# Tesco 1kg frozen chicken breast competiton



## j4ldo (Sep 20, 2008)

Now i purchased these yesterday to try them out,

though to myself 1kg is a decent amount for dosh, as in most frozen breasts it boasts added water for extra succulance,

now heres the question :

after i defrosted and oven cooked what do you think it weighed ?


----------



## YoungGun (Mar 30, 2008)

Something silly, 500g?


----------



## chrisj28 (Sep 20, 2008)

550g


----------



## Jux (Jul 23, 2008)

how much did you pay for them, cause unfrozen 500g gets you about 350 when cooked.


----------



## AntWarrior (Sep 23, 2008)

ok, I have these in my freezer the packet says 84% chicken, the rest water/ so my guess would be 840 grams????


----------



## j4ldo (Sep 20, 2008)

YoungGun said:


> Something silly, 500g?


bang on mate 

500g of cooked chicken i actually feel ripped off, now i know its hardly gonna be the best of quality but no way should they be selling it as 1kg bags when 500g is feekin water ! rant rant rant

cost £3.87


----------



## AntWarrior (Sep 23, 2008)

I know it certainly didn't look like a kilos worth after I boiled the whole pack today!!! :confused1:


----------



## Jux (Jul 23, 2008)

j4ldo said:


> bang on mate
> 
> 500g of cooked chicken i actually feel ripped off, now i know its hardly gonna be the best of quality but no way should they be selling it as 1kg bags when 500g is feekin water ! rant rant rant
> 
> cost £3.87


500g for cooked portions is a good deal mate. I'm paying £4 for 350g


----------



## YoungGun (Mar 30, 2008)

I pay 5.99 for a 3kg chicken, fair bit of meat on it aswell. I always make a soup with whats left over too.


----------



## The_Kernal (Apr 5, 2008)

sh1t who was at the check out D1ck fvkin Turpin??

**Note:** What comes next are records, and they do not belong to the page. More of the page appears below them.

-- ==== Sys2Proof/Laws/State.lean ====
section
/-! SUPPORT. What every update of the state does to every field: one lemma per field per update, each true by
unfolding, so that no later proof unfolds a record update. -/

namespace Sys2Proof.Machine

/-! ### respond -/

@[simp] theorem respond_life (code : ResultCode) (sf : Bool) (ope : BitVec 4) (s : State) :
    (respond code sf ope s).life = s.life := rfl
@[simp] theorem respond_busy (code : ResultCode) (sf : Bool) (ope : BitVec 4) (s : State) :
    (respond code sf ope s).busy = s.busy := rfl
@[simp] theorem respond_variant (code : ResultCode) (sf : Bool) (ope : BitVec 4) (s : State) :
    (respond code sf ope s).variant = s.variant := rfl
@[simp] theorem respond_div (code : ResultCode) (sf : Bool) (ope : BitVec 4) (s : State) :
    (respond code sf ope s).div = s.div := rfl
@[simp] theorem respond_clkHz (code : ResultCode) (sf : Bool) (ope : BitVec 4) (s : State) :
    (respond code sf ope s).clkHz = s.clkHz := rfl
@[simp] theorem respond_n (code : ResultCode) (sf : Bool) (ope : BitVec 4) (s : State) :
    (respond code sf ope s).n = s.n := rfl
@[simp] theorem respond_ticks (code : ResultCode) (sf : Bool) (ope : BitVec 4) (s : State) :
    (respond code sf ope s).ticks = s.ticks := rfl
@[simp] theorem respond_buf (code : ResultCode) (sf : Bool) (ope : BitVec 4) (s : State) :
    (respond code sf ope s).buf = s.buf := rfl
@[simp] theorem respond_snap (code : ResultCode) (sf : Bool) (ope : BitVec 4) (s : State) :
    (respond code sf ope s).snap = s.snap := rfl
@[simp] theorem respond_items (code : ResultCode) (sf : Bool) (ope : BitVec 4) (s : State) :
    (respond code sf ope s).items = s.items := rfl
@[simp] theorem respond_fpos (code : ResultCode) (sf : Bool) (ope : BitVec 4) (s : State) :
    (respond code sf ope s).fpos = s.fpos := rfl
@[simp] theorem respond_flen (code : ResultCode) (sf : Bool) (ope : BitVec 4) (s : State) :
    (respond code sf ope s).flen = s.flen := rfl
@[simp] theorem respond_grant (code : ResultCode) (sf : Bool) (ope : BitVec 4) (s : State) :
    (respond code sf ope s).grant = s.grant := rfl
@[simp] theorem respond_reqBytes (code : ResultCode) (sf : Bool) (ope : BitVec 4) (s : State) :
    (respond code sf ope s).reqBytes = s.reqBytes := rfl
@[simp] theorem respond_lastSf (code : ResultCode) (sf : Bool) (ope : BitVec 4) (s : State) :
    (respond code sf ope s).lastSf = s.lastSf := rfl
@[simp] theorem respond_pend (code : ResultCode) (sf : Bool) (ope : BitVec 4) (s : State) :
    (respond code sf ope s).pend = none := rfl
@[simp] theorem respond_resp (code : ResultCode) (sf : Bool) (ope : BitVec 4) (s : State) :
    (respond code sf ope s).resp = some (responseWord code sf ope) := rfl
@[simp] theorem respond_line (code : ResultCode) (sf : Bool) (ope : BitVec 4) (s : State) :
    (respond code sf ope s).line = s.line := rfl
@[simp] theorem respond_fault (code : ResultCode) (sf : Bool) (ope : BitVec 4) (s : State) :
    (respond code sf ope s).fault = s.fault := rfl
@[simp] theorem respond_elapsed (code : ResultCode) (sf : Bool) (ope : BitVec 4) (s : State) :
    (respond code sf ope s).elapsed = s.elapsed := rfl
@[simp] theorem respond_wire (code : ResultCode) (sf : Bool) (ope : BitVec 4) (s : State) :
    (respond code sf ope s).wire = s.wire := rfl
@[simp] theorem respond_host (code : ResultCode) (sf : Bool) (ope : BitVec 4) (s : State) :
    (respond code sf ope s).host = s.host := rfl
@[simp] theorem respond_seen (code : ResultCode) (sf : Bool) (ope : BitVec 4) (s : State) :
    (respond code sf ope s).seen = s.seen := rfl
@[simp] theorem respond_resets (code : ResultCode) (sf : Bool) (ope : BitVec 4) (s : State) :
    (respond code sf ope s).resets = s.resets := rfl
@[simp] theorem respond_gapsLeft (code : ResultCode) (sf : Bool) (ope : BitVec 4) (s : State) :
    (respond code sf ope s).gapsLeft = s.gapsLeft := rfl
@[simp] theorem respond_draws (code : ResultCode) (sf : Bool) (ope : BitVec 4) (s : State) :
    (respond code sf ope s).draws = s.draws := rfl

/-! ### raiseFault -/

@[simp] theorem raiseFault_life (r : FaultReason) (s : State) : (raiseFault r s).life = s.life := rfl
@[simp] theorem raiseFault_busy (r : FaultReason) (s : State) : (raiseFault r s).busy = s.busy := rfl
@[simp] theorem raiseFault_variant (r : FaultReason) (s : State) : (raiseFault r s).variant = s.variant := rfl
@[simp] theorem raiseFault_div (r : FaultReason) (s : State) : (raiseFault r s).div = s.div := rfl
@[simp] theorem raiseFault_clkHz (r : FaultReason) (s : State) : (raiseFault r s).clkHz = s.clkHz := rfl
@[simp] theorem raiseFault_n (r : FaultReason) (s : State) : (raiseFault r s).n = s.n := rfl
@[simp] theorem raiseFault_ticks (r : FaultReason) (s : State) : (raiseFault r s).ticks = s.ticks := rfl
@[simp] theorem raiseFault_buf (r : FaultReason) (s : State) : (raiseFault r s).buf = s.buf := rfl
@[simp] theorem raiseFault_snap (r : FaultReason) (s : State) : (raiseFault r s).snap = s.snap := rfl
@[simp] theorem raiseFault_items (r : FaultReason) (s : State) : (raiseFault r s).items = s.items := rfl
@[simp] theorem raiseFault_fpos (r : FaultReason) (s : State) : (raiseFault r s).fpos = s.fpos := rfl
@[simp] theorem raiseFault_flen (r : FaultReason) (s : State) : (raiseFault r s).flen = s.flen := rfl
@[simp] theorem raiseFault_grant (r : FaultReason) (s : State) : (raiseFault r s).grant = s.grant := rfl
@[simp] theorem raiseFault_reqBytes (r : FaultReason) (s : State) :
    (raiseFault r s).reqBytes = s.reqBytes := rfl
@[simp] theorem raiseFault_lastSf (r : FaultReason) (s : State) : (raiseFault r s).lastSf = s.lastSf := rfl
@[simp] theorem raiseFault_pend (r : FaultReason) (s : State) : (raiseFault r s).pend = s.pend := rfl
@[simp] theorem raiseFault_resp (r : FaultReason) (s : State) : (raiseFault r s).resp = s.resp := rfl
@[simp] theorem raiseFault_line (r : FaultReason) (s : State) : (raiseFault r s).line = s.line := rfl
@[simp] theorem raiseFault_fault (r : FaultReason) (s : State) : (raiseFault r s).fault = some r := rfl
@[simp] theorem raiseFault_elapsed (r : FaultReason) (s : State) : (raiseFault r s).elapsed = s.elapsed := rfl
@[simp] theorem raiseFault_wire (r : FaultReason) (s : State) : (raiseFault r s).wire = s.wire := rfl
@[simp] theorem raiseFault_host (r : FaultReason) (s : State) : (raiseFault r s).host = s.host := rfl
@[simp] theorem raiseFault_seen (r : FaultReason) (s : State) : (raiseFault r s).seen = s.seen := rfl
@[simp] theorem raiseFault_resets (r : FaultReason) (s : State) : (raiseFault r s).resets = s.resets := rfl
@[simp] theorem raiseFault_gapsLeft (r : FaultReason) (s : State) :
    (raiseFault r s).gapsLeft = s.gapsLeft := rfl
@[simp] theorem raiseFault_draws (r : FaultReason) (s : State) : (raiseFault r s).draws = s.draws := rfl
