-- ==== Sys2Proof/Laws/PerInstr.lean ====
section
/-! SUPPORT. Families of statements made per instruction (LAWS.json). -/

namespace Sys2Proof.Laws.OneRow

/-- The row of spec/30_encoding.md R73 that is the command's own. -/
def ownRow : Instr → CmdWord → Bool
  | .configure _ _ _ _ => selectsConfigure
  | .setPixel _ _ _ _ => selectsSetPixel
  | .refresh => selectsRefresh
  | .clear => selectsClear
  | .release => selectsRelease

/-- The command's word carries its opcode (R72) and selects its own row (R73). -/
def Statement (i : Instr) : Prop := fieldOp (encode i) = i.opcode ∧ ownRow i (encode i) = true

theorem configure (variant : BitVec 4) (div : BitVec 8) (count : BitVec 16) (clkHz : BitVec 32) :
    Statement (.configure variant div count clkHz) := by
  refine ⟨?_, ?_⟩
  · apply BitVec.eq_of_getLsbD_eq
    intro j hj
    simp only [fieldOp, encode, Instr.opcode, BitVec.getLsbD_extractLsb', BitVec.getLsbD_append]
    interval_cases j <;> simp
  · simp only [ownRow, selectsConfigure, rowSelects, encode, beq_iff_eq]
    apply BitVec.eq_of_getLsbD_eq
    intro j hj
    simp only [BitVec.getLsbD_and, BitVec.getLsbD_append]
    interval_cases j <;> simp

theorem setPixel (index : BitVec 16) (r g b : Byte) : Statement (.setPixel index r g b) := by
  refine ⟨?_, ?_⟩
  · apply BitVec.eq_of_getLsbD_eq
    intro j hj
    simp only [fieldOp, encode, Instr.opcode, BitVec.getLsbD_extractLsb', BitVec.getLsbD_append]
    interval_cases j <;> simp
  · simp only [ownRow, selectsSetPixel, rowSelects, encode, beq_iff_eq]
    apply BitVec.eq_of_getLsbD_eq
    intro j hj
    simp only [BitVec.getLsbD_and, BitVec.getLsbD_append]
    interval_cases j <;> simp

theorem refresh : Statement .refresh := ⟨rfl, rfl⟩

theorem clear : Statement .clear := ⟨rfl, rfl⟩

theorem release : Statement .release := ⟨rfl, rfl⟩

end Sys2Proof.Laws.OneRow
end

I use costco frozen breasts and they are usually 120gcooked. 10quid for 2.2kg


----------



## j4ldo (Sep 20, 2008)

Spoke to someone i know tonight who owns a chinese,

said he can get me 10kg of frozen breasts for 27 quid

that sounds like a plan


----------



## ZoWi3 (Jan 3, 2008)

Damn YoungGun... where you getting it for that price from?


----------



## YoungGun (Mar 30, 2008)

ZoWi3 said:


> Damn YoungGun... where you getting it for that price from?


Sainsburys, XL frozen. Looses a bit of size when cooked but it's generally pretty decent for the price.


----------



## Suprakill4 (Jul 11, 2008)

LloydOfGrimsby said:


> 500g for cooked portions is a good deal mate. I'm paying £4 for 350g


Wow thats expensiv. I pay £5 a kg of chicken breasts.


----------



## borostu82 (Aug 8, 2011)

i nipped in to bookers and got 5kgs of halal chicken for £18 (100% chicken too!!!)


----------



## lethal86 (Jan 13, 2009)

Channel 4 now, 'The real cost of cheap food', testing different foods from supermarkets to see the actual content!


----------



## _kevinjames_ (Sep 16, 2007)

i get mine from makro, £16 for 5kg.


----------